__TASK REQUIREMENTS__.
Copy out exactly the lines below that run from the one holding "data := true, volt" to the one holding "k rest) s := by", keeping both of those lines and no others.

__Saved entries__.

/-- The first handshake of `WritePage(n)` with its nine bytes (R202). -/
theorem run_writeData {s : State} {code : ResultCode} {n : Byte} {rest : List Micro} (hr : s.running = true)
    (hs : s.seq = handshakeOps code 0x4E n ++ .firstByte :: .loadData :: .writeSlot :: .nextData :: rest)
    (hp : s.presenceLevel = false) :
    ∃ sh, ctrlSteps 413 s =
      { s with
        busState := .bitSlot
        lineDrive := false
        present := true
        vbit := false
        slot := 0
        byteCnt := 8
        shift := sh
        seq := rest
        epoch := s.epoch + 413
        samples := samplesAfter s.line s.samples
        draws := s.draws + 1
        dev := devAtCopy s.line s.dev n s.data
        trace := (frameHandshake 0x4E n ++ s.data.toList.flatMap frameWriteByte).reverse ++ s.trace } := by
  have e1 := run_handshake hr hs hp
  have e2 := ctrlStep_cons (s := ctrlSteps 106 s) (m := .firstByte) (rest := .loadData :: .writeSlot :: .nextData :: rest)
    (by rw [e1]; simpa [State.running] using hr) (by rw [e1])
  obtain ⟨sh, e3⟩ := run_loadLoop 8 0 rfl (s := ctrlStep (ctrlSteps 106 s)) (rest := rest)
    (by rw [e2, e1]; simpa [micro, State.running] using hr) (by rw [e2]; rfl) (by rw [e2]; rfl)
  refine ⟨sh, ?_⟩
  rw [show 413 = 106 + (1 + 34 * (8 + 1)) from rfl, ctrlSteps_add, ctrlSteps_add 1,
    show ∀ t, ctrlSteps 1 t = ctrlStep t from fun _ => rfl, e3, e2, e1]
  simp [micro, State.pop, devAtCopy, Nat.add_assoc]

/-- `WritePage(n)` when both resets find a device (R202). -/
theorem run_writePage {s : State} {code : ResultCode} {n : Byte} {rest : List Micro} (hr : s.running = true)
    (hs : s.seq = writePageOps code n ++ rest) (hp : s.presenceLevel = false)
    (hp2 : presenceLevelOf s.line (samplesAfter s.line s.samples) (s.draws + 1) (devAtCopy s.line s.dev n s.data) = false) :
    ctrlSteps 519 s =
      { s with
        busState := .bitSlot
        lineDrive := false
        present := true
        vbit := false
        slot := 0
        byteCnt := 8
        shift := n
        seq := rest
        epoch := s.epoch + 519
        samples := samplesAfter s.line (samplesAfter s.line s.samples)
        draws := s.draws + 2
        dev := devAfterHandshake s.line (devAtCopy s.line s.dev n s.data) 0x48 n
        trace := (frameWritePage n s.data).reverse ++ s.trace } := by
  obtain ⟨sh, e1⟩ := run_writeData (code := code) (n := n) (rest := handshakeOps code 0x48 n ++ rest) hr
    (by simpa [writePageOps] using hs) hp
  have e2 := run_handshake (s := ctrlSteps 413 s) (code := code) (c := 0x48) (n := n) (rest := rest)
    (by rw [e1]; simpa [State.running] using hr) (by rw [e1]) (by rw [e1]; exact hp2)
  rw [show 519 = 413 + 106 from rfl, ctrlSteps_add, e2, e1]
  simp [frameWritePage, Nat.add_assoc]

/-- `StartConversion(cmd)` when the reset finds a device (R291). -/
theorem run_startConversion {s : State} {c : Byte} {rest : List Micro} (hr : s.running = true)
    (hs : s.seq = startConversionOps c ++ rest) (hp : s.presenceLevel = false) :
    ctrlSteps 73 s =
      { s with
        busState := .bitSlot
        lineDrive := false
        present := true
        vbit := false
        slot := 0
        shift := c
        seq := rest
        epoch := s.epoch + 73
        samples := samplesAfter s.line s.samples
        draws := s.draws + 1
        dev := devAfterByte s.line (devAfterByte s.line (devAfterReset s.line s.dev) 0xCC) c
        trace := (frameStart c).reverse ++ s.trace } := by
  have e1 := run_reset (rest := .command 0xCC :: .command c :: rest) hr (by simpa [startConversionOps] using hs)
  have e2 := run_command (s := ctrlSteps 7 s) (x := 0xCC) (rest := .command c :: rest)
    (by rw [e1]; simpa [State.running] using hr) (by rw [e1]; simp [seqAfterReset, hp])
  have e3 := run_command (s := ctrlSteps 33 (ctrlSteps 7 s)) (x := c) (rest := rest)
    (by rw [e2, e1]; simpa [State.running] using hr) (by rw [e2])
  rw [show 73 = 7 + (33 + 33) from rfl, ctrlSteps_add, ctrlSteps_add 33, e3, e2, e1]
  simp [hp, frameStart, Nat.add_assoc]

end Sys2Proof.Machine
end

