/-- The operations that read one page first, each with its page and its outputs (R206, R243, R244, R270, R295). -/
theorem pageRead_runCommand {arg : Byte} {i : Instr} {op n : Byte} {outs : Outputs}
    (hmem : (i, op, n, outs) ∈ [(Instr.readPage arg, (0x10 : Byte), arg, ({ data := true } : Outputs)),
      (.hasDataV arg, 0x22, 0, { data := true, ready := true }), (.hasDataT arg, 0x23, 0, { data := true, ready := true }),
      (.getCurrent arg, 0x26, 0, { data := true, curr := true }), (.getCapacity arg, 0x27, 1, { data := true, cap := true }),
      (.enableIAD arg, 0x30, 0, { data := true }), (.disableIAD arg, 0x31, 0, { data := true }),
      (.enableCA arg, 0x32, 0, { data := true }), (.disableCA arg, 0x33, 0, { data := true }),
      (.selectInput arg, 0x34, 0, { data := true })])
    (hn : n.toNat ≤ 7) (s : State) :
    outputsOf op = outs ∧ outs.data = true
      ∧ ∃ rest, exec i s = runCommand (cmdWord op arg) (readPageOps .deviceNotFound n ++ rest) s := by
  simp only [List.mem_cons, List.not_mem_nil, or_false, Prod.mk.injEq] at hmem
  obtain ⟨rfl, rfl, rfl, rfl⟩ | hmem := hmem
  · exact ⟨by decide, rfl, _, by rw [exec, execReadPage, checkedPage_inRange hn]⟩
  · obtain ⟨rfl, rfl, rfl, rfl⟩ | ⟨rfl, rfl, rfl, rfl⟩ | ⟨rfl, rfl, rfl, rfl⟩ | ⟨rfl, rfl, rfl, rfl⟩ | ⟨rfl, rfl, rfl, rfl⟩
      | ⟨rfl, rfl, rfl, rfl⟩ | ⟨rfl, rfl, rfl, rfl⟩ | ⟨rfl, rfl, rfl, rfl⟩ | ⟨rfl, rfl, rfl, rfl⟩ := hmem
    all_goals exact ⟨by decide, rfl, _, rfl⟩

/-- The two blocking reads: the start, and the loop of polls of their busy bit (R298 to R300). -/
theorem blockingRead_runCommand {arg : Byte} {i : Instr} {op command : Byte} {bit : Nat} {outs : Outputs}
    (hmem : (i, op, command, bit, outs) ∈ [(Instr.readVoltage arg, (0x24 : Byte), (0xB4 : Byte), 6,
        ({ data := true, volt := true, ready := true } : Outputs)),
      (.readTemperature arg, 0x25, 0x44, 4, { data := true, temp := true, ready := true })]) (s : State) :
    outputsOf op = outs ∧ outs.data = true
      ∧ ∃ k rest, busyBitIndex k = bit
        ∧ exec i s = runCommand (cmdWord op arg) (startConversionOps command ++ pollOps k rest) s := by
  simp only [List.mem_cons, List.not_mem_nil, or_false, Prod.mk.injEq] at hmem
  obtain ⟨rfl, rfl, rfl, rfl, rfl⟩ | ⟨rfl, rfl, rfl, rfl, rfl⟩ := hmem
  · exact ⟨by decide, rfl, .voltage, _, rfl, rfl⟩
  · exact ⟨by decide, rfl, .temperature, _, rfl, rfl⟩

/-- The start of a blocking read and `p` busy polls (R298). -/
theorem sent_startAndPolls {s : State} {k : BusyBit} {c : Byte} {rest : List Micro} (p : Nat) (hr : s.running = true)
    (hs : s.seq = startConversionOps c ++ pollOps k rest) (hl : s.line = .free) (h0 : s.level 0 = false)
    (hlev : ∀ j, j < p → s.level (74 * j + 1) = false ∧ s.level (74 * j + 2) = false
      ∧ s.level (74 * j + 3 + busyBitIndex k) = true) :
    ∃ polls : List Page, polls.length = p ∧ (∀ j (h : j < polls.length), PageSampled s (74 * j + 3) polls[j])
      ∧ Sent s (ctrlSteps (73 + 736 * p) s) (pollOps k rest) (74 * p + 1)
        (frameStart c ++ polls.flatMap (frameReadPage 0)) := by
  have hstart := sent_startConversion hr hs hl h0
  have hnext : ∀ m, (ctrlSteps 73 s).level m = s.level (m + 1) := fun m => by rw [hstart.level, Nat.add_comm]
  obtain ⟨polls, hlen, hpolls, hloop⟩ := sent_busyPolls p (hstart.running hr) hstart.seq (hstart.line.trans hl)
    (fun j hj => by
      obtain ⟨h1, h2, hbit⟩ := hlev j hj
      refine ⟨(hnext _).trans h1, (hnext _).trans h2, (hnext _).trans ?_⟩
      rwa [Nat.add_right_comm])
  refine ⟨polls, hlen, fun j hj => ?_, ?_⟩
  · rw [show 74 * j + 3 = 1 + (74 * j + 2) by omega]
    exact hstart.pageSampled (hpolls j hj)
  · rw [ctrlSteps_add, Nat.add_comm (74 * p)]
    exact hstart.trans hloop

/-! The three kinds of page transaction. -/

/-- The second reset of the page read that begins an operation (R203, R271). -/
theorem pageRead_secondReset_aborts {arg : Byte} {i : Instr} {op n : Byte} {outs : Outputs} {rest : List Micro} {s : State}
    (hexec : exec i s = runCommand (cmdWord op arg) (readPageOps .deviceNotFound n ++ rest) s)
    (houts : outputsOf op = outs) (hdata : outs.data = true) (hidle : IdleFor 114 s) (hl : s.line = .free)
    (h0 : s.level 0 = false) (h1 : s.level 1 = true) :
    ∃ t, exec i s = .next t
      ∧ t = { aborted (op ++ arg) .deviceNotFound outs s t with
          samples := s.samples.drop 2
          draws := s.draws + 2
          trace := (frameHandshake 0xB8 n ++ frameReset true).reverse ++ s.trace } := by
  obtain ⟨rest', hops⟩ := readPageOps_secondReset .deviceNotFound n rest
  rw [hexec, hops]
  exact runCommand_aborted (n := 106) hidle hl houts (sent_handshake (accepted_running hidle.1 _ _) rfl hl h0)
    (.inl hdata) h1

__EXERCISE RESPONSE__.
        ({ data := true, volt := true, ready := true } : Outputs)),
      (.readTemperature arg, 0x25, 0x44, 4, { data := true, temp := true, ready := true })]) (s : State) :
    outputsOf op = outs ∧ outs.data = true
      ∧ ∃ k rest, busyBitIndex k = bit
        ∧ exec i s = runCommand (cmdWord op arg) (startConversionOps command ++ pollOps k rest) s := by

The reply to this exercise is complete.